━━ Record set
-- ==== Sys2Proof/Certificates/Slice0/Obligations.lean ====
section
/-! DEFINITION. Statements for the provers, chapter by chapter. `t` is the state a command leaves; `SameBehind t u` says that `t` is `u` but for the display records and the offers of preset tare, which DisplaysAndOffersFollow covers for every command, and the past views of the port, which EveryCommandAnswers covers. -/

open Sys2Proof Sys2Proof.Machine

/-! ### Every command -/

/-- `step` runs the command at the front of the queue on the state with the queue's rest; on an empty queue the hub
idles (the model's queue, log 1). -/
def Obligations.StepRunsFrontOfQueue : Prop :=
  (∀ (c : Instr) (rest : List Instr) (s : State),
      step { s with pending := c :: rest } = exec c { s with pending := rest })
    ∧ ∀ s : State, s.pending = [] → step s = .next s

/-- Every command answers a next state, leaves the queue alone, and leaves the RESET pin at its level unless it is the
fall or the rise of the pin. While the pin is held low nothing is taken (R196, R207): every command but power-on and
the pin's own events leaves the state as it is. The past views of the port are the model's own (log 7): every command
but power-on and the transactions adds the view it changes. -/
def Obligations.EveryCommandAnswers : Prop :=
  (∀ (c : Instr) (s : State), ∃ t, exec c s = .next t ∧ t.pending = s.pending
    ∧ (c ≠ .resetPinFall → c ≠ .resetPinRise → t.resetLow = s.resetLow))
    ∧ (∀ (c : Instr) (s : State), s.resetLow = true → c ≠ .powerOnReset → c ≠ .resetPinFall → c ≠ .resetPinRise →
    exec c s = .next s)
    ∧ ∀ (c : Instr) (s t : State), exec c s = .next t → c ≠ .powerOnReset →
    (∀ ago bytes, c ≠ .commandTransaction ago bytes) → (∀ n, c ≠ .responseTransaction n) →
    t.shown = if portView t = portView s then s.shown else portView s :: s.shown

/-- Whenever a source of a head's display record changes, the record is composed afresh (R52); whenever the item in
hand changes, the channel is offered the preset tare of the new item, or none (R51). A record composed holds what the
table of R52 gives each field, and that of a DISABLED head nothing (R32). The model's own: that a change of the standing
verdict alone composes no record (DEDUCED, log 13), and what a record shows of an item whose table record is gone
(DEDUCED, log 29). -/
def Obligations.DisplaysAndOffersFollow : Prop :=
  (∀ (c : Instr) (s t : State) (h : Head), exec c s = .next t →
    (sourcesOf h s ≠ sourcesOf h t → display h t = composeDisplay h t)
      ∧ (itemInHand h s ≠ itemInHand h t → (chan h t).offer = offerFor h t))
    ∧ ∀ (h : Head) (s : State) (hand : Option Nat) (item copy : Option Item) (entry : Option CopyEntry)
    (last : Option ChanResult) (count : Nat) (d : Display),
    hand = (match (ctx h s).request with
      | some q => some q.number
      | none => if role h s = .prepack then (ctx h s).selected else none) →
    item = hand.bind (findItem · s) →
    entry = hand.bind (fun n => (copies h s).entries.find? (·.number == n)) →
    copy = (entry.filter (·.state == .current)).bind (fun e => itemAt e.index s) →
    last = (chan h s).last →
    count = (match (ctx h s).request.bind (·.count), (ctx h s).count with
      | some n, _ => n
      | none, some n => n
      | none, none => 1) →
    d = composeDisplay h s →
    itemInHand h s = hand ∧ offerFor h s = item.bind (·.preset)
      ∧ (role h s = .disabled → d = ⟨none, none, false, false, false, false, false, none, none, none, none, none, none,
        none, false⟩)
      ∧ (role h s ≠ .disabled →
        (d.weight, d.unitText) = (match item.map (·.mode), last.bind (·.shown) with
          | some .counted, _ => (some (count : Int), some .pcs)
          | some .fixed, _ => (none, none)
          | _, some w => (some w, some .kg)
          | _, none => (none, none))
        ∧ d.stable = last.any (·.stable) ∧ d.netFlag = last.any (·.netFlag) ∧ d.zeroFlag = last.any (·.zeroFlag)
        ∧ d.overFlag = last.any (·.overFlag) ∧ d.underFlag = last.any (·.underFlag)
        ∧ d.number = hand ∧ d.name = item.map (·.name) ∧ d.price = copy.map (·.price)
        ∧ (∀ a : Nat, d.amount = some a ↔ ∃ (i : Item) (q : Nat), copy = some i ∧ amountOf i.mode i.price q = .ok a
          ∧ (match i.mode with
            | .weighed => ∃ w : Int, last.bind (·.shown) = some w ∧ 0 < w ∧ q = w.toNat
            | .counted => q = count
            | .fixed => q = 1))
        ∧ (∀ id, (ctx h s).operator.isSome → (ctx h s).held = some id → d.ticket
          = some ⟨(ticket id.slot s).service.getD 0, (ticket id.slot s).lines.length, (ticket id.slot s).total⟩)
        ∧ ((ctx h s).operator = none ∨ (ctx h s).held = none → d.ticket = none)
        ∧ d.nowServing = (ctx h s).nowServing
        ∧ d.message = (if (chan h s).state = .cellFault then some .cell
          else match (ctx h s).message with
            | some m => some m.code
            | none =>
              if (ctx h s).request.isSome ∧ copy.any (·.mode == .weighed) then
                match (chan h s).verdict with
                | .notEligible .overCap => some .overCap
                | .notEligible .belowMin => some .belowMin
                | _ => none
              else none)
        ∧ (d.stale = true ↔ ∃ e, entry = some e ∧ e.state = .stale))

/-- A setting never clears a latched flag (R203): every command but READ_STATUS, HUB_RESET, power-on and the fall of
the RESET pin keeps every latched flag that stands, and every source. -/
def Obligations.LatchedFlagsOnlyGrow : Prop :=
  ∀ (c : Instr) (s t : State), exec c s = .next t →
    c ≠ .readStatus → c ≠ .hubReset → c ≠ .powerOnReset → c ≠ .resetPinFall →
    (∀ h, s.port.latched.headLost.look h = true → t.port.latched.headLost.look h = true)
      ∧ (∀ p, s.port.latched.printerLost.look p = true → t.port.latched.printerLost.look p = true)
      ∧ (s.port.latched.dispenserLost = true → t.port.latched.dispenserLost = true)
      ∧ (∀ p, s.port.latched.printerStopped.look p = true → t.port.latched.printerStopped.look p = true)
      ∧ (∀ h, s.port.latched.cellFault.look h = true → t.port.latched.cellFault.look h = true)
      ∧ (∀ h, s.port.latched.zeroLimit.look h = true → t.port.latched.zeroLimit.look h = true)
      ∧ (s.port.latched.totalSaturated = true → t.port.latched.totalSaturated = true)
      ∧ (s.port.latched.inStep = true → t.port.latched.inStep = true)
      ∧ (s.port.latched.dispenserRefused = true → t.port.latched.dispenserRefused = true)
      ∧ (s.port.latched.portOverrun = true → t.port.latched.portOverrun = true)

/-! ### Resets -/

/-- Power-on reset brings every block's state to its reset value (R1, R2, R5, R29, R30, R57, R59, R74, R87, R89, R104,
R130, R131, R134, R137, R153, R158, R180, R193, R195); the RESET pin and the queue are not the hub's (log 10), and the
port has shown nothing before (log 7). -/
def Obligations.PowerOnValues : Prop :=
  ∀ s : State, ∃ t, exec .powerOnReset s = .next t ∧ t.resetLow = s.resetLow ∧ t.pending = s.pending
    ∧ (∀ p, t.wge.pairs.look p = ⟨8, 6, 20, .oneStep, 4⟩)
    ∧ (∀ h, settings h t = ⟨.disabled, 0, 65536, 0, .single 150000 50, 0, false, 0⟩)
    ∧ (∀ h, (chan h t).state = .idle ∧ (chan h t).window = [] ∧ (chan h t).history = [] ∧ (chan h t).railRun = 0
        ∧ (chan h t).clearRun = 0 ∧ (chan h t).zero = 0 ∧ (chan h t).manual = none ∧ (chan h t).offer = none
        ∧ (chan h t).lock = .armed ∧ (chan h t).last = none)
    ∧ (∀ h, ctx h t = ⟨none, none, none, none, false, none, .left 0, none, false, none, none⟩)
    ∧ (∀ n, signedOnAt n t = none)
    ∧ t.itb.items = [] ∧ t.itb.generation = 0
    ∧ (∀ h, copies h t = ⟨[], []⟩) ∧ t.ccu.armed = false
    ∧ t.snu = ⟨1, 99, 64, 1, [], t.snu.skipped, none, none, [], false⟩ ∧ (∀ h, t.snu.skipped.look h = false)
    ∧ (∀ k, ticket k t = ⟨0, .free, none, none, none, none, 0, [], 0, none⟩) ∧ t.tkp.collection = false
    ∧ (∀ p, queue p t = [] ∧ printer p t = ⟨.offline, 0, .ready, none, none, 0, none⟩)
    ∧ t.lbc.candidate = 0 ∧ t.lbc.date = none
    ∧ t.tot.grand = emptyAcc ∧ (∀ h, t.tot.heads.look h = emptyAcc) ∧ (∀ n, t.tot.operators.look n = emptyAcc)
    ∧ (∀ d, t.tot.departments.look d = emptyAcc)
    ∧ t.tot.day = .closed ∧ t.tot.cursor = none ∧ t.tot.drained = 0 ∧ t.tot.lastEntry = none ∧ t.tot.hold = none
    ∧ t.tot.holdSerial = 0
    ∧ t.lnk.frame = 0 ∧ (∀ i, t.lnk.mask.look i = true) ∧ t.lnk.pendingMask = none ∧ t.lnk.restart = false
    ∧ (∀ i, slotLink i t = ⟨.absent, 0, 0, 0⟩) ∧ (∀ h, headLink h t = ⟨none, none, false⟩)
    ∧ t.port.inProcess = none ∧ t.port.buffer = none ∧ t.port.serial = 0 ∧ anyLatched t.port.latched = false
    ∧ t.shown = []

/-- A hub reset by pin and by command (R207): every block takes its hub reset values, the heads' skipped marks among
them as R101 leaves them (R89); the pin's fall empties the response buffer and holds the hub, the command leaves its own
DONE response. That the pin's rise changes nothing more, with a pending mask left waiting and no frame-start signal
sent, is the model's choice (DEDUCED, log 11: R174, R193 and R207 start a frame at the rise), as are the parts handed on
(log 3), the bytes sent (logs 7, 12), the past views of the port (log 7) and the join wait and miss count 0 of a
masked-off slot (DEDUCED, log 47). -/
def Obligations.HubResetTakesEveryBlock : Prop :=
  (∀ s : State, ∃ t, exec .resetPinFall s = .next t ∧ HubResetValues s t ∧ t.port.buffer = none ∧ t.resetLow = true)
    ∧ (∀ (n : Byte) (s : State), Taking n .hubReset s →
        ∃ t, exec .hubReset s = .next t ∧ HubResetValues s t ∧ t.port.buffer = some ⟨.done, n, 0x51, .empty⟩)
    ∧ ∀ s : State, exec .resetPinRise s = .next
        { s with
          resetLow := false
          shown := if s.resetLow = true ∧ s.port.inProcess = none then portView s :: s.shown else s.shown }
━━━━
Set down, exactly as they appear, the lines above from the first one to the line that holds "(∀ (c : Instr) (s : State), ∃", both included, please, and no others.

-- ==== Sys2Proof/Certificates/Slice0/Obligations.lean ====
section
/-! DEFINITION. Statements for the provers, chapter by chapter. `t` is the state a command leaves; `SameBehind t u` says that `t` is `u` but for the display records and the offers of preset tare, which DisplaysAndOffersFollow covers for every command, and the past views of the port, which EveryCommandAnswers covers. -/

open Sys2Proof Sys2Proof.Machine

/-! ### Every command -/

/-- `step` runs the command at the front of the queue on the state with the queue's rest; on an empty queue the hub
idles (the model's queue, log 1). -/
def Obligations.StepRunsFrontOfQueue : Prop :=
  (∀ (c : Instr) (rest : List Instr) (s : State),
      step { s with pending := c :: rest } = exec c { s with pending := rest })
    ∧ ∀ s : State, s.pending = [] → step s = .next s

/-- Every command answers a next state, leaves the queue alone, and leaves the RESET pin at its level unless it is the
fall or the rise of the pin. While the pin is held low nothing is taken (R196, R207): every command but power-on and
the pin's own events leaves the state as it is. The past views of the port are the model's own (log 7): every command
but power-on and the transactions adds the view it changes. -/
def Obligations.EveryCommandAnswers : Prop :=
  (∀ (c : Instr) (s : State), ∃ t, exec c s = .next t ∧ t.pending = s.pending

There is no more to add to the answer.